◆ TO DO:
From the entries that follow, copy exactly the lines beginning at the line holding "none => bpmStarting s" and continuing through the line holding "def timOn (s".

RECORDS SHOWN Start Marker

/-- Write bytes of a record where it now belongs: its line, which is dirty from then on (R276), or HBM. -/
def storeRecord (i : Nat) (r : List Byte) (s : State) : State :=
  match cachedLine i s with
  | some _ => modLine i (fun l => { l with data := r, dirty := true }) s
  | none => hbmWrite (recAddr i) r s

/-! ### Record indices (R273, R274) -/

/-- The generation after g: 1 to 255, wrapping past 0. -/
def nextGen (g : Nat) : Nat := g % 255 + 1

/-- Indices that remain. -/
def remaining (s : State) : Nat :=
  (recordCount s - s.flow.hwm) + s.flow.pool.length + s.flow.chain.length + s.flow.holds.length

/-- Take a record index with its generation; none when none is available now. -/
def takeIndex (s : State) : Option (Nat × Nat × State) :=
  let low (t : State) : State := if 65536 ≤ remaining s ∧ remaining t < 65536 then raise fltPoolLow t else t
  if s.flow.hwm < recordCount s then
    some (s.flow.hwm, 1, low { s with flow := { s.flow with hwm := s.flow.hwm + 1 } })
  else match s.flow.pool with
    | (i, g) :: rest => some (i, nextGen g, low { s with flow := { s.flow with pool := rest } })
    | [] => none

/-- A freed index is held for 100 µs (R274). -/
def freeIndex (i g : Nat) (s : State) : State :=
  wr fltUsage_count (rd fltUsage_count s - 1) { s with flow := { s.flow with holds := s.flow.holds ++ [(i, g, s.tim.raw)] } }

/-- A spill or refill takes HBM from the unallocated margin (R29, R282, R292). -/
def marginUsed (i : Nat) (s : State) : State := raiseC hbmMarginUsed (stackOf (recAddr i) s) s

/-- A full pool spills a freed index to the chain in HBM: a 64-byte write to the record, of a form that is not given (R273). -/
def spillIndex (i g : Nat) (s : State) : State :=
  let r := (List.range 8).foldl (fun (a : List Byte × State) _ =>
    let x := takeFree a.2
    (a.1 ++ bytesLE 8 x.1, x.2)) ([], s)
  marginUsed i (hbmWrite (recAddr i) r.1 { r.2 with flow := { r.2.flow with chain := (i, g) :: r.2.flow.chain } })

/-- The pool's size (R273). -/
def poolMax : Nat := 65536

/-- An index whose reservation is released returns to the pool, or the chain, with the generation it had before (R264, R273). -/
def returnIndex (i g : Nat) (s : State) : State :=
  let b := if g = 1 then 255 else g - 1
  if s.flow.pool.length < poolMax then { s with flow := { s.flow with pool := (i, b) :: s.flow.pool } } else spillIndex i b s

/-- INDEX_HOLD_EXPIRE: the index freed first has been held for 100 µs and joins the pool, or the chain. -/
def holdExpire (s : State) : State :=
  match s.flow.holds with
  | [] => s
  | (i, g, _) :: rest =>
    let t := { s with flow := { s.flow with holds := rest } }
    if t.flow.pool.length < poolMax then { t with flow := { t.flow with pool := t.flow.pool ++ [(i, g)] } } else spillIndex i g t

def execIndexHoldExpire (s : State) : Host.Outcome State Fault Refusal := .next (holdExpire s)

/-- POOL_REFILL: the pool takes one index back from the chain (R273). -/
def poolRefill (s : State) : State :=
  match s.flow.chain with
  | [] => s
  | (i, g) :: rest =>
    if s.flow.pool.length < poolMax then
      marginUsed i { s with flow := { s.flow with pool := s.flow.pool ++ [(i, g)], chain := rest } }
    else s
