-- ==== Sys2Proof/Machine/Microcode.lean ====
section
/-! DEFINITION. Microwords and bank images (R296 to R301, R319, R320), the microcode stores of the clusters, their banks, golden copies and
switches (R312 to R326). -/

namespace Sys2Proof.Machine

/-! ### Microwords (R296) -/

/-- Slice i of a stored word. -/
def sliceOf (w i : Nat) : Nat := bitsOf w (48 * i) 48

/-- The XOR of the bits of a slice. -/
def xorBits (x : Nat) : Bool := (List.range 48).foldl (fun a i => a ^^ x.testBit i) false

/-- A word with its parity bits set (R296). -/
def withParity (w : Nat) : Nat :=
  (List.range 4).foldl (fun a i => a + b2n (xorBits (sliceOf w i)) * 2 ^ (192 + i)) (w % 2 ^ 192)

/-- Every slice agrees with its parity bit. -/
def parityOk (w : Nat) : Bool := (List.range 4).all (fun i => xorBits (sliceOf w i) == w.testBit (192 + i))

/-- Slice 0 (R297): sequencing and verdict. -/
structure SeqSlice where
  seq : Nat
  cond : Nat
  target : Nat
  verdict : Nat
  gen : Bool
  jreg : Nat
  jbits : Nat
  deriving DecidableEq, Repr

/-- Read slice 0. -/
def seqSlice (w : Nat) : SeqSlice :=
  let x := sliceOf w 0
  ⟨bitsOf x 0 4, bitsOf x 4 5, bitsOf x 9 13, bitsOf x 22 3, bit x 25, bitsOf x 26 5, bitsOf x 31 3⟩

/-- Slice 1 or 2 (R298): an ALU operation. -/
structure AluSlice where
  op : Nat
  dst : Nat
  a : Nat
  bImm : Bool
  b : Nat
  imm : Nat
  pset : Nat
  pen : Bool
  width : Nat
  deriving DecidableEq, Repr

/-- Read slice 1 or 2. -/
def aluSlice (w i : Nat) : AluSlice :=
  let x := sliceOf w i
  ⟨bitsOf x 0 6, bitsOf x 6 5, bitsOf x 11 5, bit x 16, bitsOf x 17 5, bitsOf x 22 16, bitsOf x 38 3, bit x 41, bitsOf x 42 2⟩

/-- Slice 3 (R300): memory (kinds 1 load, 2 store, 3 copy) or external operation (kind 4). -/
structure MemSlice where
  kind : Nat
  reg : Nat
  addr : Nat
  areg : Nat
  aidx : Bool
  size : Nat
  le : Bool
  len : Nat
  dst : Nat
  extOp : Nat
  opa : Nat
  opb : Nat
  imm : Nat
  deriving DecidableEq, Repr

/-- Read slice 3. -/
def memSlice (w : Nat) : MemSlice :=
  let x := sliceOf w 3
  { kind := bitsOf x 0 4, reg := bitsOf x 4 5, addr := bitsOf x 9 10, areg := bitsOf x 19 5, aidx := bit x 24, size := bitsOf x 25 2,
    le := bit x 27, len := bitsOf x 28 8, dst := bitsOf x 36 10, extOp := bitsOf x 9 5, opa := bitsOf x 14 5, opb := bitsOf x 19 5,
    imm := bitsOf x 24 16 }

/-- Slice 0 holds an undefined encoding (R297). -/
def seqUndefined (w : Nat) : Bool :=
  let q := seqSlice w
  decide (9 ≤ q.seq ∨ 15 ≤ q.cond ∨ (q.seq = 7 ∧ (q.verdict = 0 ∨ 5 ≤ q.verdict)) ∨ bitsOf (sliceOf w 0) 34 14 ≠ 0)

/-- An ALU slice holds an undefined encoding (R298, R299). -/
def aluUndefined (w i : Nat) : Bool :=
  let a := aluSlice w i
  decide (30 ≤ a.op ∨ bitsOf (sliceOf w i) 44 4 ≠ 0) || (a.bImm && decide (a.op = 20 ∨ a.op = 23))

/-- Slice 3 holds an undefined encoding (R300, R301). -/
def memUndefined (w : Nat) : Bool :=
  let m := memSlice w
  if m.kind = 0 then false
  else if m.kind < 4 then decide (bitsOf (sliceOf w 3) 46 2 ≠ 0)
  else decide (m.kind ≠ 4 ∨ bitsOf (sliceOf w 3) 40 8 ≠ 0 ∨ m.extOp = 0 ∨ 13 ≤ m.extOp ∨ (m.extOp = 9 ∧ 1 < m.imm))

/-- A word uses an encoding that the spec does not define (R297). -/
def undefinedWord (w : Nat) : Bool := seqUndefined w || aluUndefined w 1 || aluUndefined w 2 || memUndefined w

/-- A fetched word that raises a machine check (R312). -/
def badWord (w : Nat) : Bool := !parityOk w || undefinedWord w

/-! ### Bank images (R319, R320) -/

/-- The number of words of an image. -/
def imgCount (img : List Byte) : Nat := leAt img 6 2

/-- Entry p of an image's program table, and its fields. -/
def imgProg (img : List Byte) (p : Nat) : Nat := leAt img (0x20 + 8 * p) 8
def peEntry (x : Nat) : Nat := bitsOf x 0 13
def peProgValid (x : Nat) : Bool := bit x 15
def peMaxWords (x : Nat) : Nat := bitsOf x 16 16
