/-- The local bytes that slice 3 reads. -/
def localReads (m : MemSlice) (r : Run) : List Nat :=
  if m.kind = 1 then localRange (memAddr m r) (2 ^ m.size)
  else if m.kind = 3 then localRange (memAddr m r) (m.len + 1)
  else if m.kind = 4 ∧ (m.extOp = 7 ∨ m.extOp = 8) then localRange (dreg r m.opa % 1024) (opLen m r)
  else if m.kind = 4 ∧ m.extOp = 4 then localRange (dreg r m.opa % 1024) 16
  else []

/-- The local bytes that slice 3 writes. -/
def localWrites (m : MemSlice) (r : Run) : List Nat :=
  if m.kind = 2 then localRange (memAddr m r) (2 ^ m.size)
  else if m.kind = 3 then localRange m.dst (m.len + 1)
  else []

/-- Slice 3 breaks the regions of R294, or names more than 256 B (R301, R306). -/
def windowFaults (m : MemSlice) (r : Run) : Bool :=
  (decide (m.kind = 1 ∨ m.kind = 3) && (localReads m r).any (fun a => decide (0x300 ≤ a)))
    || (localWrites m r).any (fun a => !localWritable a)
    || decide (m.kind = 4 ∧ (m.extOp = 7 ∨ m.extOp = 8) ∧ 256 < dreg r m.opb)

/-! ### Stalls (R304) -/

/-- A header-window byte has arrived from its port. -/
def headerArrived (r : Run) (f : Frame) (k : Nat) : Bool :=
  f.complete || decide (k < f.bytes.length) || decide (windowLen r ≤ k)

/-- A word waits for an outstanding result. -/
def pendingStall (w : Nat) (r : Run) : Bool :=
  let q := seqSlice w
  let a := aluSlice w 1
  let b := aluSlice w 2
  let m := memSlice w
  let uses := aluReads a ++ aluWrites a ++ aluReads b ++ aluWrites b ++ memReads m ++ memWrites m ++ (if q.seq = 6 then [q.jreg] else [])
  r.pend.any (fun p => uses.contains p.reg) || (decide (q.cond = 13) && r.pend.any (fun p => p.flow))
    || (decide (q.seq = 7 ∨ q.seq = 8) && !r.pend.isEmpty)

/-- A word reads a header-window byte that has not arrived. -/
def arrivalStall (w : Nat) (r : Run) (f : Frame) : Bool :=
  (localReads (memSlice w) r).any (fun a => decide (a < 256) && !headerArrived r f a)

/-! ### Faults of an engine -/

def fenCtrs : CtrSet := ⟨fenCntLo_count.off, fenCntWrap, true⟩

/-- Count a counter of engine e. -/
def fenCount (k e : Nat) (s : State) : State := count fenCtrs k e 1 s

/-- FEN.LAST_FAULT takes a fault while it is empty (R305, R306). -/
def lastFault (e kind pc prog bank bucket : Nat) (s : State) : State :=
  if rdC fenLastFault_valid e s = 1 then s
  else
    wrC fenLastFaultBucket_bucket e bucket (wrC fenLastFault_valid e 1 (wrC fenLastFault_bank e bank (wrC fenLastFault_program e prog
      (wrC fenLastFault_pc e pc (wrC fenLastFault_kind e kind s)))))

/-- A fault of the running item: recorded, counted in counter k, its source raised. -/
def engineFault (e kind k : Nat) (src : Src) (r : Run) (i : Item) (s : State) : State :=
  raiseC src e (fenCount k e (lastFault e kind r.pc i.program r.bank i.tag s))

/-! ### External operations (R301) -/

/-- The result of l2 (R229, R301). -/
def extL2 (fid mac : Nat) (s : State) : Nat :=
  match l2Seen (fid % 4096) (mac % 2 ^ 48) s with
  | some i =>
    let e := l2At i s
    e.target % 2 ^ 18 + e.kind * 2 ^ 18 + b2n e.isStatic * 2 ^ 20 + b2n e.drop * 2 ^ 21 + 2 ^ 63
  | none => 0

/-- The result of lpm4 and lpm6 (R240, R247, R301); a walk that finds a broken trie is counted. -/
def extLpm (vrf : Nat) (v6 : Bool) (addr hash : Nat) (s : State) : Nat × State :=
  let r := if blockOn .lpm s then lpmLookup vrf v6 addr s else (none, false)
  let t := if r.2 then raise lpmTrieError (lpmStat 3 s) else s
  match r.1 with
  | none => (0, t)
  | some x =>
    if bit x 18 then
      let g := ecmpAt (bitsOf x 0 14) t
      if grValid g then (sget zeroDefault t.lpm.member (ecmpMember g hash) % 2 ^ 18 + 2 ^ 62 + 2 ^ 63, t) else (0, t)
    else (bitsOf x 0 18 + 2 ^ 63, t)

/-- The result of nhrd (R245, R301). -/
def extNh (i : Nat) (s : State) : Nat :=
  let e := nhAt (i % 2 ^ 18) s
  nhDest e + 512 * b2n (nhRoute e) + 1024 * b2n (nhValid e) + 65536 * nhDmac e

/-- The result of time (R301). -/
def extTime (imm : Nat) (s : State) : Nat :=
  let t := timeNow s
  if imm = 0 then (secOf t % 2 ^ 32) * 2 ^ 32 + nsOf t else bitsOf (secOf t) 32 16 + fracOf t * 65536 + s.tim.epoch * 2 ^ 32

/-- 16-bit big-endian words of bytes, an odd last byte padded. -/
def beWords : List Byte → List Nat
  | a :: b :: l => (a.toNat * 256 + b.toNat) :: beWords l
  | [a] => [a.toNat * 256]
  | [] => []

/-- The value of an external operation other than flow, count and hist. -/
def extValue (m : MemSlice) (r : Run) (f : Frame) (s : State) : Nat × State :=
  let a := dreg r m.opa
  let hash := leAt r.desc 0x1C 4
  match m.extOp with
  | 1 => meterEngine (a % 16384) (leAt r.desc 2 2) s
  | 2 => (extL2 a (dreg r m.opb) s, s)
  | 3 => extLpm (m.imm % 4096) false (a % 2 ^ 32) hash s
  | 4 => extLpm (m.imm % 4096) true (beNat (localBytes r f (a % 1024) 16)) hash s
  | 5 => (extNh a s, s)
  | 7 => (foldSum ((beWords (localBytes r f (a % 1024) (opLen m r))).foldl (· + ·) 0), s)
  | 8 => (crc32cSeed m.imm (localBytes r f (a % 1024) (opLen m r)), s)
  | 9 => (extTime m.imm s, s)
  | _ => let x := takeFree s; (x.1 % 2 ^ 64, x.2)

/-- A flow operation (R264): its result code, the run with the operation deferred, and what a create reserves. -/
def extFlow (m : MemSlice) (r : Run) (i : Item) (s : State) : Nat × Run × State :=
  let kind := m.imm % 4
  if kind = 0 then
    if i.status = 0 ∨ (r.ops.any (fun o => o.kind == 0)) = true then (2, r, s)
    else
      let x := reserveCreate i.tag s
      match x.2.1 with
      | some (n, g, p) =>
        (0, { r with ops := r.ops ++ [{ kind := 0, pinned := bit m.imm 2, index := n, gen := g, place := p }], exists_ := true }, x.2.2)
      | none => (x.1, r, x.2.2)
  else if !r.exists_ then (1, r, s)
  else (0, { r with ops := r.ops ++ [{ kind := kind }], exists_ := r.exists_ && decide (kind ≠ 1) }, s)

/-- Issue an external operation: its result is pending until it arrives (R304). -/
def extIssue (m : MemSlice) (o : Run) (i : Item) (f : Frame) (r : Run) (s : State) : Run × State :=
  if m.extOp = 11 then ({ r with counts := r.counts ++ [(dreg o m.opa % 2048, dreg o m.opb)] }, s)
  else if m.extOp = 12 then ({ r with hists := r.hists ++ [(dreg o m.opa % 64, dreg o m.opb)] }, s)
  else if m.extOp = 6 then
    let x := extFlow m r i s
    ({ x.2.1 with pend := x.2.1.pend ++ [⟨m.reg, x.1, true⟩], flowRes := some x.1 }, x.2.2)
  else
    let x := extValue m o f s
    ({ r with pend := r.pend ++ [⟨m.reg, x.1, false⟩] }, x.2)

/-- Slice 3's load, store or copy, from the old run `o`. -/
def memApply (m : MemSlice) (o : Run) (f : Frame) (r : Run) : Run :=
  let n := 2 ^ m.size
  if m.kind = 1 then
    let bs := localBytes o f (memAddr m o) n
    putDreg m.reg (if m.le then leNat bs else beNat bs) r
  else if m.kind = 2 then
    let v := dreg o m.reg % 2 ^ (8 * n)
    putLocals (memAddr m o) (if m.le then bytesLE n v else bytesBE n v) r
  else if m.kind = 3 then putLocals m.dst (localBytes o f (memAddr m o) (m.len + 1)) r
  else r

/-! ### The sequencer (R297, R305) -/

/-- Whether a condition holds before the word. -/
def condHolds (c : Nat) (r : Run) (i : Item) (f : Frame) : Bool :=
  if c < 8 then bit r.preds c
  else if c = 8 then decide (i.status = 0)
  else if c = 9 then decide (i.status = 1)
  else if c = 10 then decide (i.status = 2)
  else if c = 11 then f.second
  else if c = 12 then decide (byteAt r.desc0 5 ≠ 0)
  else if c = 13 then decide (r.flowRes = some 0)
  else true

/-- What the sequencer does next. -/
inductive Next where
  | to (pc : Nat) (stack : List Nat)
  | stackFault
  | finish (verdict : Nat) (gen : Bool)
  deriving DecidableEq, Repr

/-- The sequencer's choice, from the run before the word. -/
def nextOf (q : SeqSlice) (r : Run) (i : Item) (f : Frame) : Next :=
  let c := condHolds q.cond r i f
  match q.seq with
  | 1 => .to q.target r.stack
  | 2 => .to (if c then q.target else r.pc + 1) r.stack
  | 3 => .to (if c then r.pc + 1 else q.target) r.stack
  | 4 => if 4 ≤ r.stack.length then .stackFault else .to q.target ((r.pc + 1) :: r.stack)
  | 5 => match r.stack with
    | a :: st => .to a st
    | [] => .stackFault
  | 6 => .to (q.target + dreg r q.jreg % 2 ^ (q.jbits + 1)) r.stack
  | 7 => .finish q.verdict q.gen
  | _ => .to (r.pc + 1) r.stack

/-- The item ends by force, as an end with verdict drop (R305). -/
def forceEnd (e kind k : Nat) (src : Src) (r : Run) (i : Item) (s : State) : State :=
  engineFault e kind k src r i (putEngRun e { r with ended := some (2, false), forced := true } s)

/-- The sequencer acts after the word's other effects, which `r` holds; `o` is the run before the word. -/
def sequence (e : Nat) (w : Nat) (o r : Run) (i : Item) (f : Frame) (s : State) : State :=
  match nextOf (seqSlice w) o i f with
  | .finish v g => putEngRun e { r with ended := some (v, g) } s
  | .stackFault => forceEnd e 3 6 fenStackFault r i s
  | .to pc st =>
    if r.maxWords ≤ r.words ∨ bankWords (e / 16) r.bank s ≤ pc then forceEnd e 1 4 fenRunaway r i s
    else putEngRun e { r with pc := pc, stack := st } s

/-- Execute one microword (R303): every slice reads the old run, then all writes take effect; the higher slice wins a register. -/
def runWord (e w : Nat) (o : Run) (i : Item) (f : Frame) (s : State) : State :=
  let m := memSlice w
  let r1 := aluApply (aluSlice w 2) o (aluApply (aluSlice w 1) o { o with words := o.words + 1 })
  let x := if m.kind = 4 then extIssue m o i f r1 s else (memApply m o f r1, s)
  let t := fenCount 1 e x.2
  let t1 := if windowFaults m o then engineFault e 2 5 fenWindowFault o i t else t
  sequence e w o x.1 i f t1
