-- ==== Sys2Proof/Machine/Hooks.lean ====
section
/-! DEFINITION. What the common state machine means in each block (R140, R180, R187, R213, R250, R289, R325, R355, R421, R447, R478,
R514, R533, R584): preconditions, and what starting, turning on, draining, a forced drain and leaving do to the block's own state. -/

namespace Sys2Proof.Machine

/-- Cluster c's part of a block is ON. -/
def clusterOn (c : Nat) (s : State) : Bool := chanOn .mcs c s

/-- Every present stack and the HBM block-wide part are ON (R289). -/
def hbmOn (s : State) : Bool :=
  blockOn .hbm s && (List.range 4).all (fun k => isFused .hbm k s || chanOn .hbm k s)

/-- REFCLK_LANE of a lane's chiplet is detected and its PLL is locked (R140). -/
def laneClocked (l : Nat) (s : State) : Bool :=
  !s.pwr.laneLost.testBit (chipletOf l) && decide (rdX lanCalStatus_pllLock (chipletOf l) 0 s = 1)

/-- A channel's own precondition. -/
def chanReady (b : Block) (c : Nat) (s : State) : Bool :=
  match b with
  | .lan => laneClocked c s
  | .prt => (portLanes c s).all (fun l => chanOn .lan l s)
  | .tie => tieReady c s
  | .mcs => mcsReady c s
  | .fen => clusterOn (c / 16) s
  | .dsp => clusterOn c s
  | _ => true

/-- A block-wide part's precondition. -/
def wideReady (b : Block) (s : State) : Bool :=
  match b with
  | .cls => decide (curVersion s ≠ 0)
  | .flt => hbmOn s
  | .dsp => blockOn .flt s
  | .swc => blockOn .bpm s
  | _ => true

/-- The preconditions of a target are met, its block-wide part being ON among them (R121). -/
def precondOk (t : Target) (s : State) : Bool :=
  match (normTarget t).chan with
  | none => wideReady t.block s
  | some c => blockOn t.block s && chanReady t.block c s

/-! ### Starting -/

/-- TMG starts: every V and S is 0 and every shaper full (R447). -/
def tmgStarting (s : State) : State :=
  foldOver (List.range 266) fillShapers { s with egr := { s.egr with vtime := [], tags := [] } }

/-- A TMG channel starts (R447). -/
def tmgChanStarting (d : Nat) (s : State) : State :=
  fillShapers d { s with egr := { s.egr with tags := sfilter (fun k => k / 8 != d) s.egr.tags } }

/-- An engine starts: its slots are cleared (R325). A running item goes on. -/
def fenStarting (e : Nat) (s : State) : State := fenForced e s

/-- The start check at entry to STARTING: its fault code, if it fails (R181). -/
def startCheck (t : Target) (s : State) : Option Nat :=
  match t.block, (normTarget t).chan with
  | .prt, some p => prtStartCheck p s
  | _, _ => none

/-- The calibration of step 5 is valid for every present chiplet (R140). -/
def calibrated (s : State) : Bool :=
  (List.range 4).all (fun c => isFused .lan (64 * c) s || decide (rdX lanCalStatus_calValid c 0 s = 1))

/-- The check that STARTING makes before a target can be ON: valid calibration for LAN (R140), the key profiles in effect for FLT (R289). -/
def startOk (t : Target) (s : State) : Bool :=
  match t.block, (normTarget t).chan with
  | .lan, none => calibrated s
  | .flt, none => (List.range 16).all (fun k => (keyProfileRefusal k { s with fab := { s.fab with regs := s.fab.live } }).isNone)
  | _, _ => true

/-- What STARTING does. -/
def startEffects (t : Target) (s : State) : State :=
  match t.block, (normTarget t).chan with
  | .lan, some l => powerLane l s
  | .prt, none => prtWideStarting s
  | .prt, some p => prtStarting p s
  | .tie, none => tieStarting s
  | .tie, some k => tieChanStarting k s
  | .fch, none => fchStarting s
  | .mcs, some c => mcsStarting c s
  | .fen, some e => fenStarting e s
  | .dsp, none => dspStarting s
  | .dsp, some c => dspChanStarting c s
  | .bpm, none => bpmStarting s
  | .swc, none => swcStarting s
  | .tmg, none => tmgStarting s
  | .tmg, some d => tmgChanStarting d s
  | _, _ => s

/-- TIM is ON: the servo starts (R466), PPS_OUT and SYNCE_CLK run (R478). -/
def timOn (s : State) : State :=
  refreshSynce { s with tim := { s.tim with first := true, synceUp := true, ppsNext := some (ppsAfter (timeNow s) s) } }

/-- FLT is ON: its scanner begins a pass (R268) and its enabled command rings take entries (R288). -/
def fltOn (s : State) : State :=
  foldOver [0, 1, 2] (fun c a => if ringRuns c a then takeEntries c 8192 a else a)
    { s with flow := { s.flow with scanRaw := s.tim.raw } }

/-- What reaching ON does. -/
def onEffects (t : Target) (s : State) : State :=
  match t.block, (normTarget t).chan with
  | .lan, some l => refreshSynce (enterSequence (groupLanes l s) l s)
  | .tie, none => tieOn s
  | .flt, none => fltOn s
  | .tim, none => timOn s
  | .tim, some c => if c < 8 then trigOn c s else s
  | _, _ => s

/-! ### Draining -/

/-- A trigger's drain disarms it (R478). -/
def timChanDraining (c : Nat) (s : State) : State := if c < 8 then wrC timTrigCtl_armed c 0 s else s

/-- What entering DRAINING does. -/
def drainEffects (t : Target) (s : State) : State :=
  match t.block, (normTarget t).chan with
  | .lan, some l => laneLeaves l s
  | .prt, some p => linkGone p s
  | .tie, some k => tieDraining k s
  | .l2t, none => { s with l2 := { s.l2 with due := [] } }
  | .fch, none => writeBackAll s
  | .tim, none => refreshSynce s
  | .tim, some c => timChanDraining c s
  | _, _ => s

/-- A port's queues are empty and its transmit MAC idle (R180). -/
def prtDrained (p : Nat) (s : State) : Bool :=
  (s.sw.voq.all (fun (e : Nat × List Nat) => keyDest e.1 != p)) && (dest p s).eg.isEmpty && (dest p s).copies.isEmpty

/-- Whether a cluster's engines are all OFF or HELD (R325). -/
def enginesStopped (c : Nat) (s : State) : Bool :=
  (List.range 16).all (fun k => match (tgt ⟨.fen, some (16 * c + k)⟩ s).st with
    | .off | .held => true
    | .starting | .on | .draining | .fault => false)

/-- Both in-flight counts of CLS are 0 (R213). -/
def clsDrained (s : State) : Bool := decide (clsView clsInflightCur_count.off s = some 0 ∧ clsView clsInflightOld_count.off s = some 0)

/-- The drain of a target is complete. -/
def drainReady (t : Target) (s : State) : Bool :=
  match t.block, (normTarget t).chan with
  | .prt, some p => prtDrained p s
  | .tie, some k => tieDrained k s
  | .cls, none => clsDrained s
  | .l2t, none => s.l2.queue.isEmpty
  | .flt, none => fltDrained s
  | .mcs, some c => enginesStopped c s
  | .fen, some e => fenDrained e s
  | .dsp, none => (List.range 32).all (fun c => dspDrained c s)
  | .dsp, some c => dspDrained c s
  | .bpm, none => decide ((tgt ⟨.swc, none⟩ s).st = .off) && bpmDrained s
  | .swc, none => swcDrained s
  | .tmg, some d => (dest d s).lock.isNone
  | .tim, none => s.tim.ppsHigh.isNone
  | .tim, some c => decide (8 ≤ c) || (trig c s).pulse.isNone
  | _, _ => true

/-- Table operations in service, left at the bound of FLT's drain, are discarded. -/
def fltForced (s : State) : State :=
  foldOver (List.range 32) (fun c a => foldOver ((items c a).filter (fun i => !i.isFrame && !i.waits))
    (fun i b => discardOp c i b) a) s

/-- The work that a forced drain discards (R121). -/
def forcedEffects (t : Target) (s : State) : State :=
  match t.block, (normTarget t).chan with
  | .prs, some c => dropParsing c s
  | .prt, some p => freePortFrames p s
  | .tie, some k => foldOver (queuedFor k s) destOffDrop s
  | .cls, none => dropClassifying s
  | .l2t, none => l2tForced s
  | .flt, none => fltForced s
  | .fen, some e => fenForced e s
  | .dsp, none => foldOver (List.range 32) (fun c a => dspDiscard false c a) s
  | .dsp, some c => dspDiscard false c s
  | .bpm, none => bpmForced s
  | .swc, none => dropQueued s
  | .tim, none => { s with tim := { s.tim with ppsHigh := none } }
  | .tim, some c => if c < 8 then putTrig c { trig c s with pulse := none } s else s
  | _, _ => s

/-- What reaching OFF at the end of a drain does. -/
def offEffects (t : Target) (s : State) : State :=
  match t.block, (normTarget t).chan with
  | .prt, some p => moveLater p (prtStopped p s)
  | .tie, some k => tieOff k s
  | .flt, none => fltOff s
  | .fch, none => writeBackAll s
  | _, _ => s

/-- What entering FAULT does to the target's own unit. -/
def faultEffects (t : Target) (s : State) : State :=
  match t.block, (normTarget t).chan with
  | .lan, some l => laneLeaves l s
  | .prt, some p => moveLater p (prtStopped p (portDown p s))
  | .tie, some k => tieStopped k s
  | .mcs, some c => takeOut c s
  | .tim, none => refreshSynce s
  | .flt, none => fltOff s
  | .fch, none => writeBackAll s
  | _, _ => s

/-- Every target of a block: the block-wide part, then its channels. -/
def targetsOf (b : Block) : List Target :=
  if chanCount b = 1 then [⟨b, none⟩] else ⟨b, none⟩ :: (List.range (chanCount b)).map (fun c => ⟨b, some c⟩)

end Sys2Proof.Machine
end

RECORDS SHOWN End Marker

◆ COMPLETED TASK:
  | .bpm, none => bpmStarting s
  | .swc, none => swcStarting s
  | .tmg, none => tmgStarting s
  | .tmg, some d => tmgChanStarting d s
  | _, _ => s

/-- TIM is ON: the servo starts (R466), PPS_OUT and SYNCE_CLK run (R478). -/
def timOn (s : State) : State :=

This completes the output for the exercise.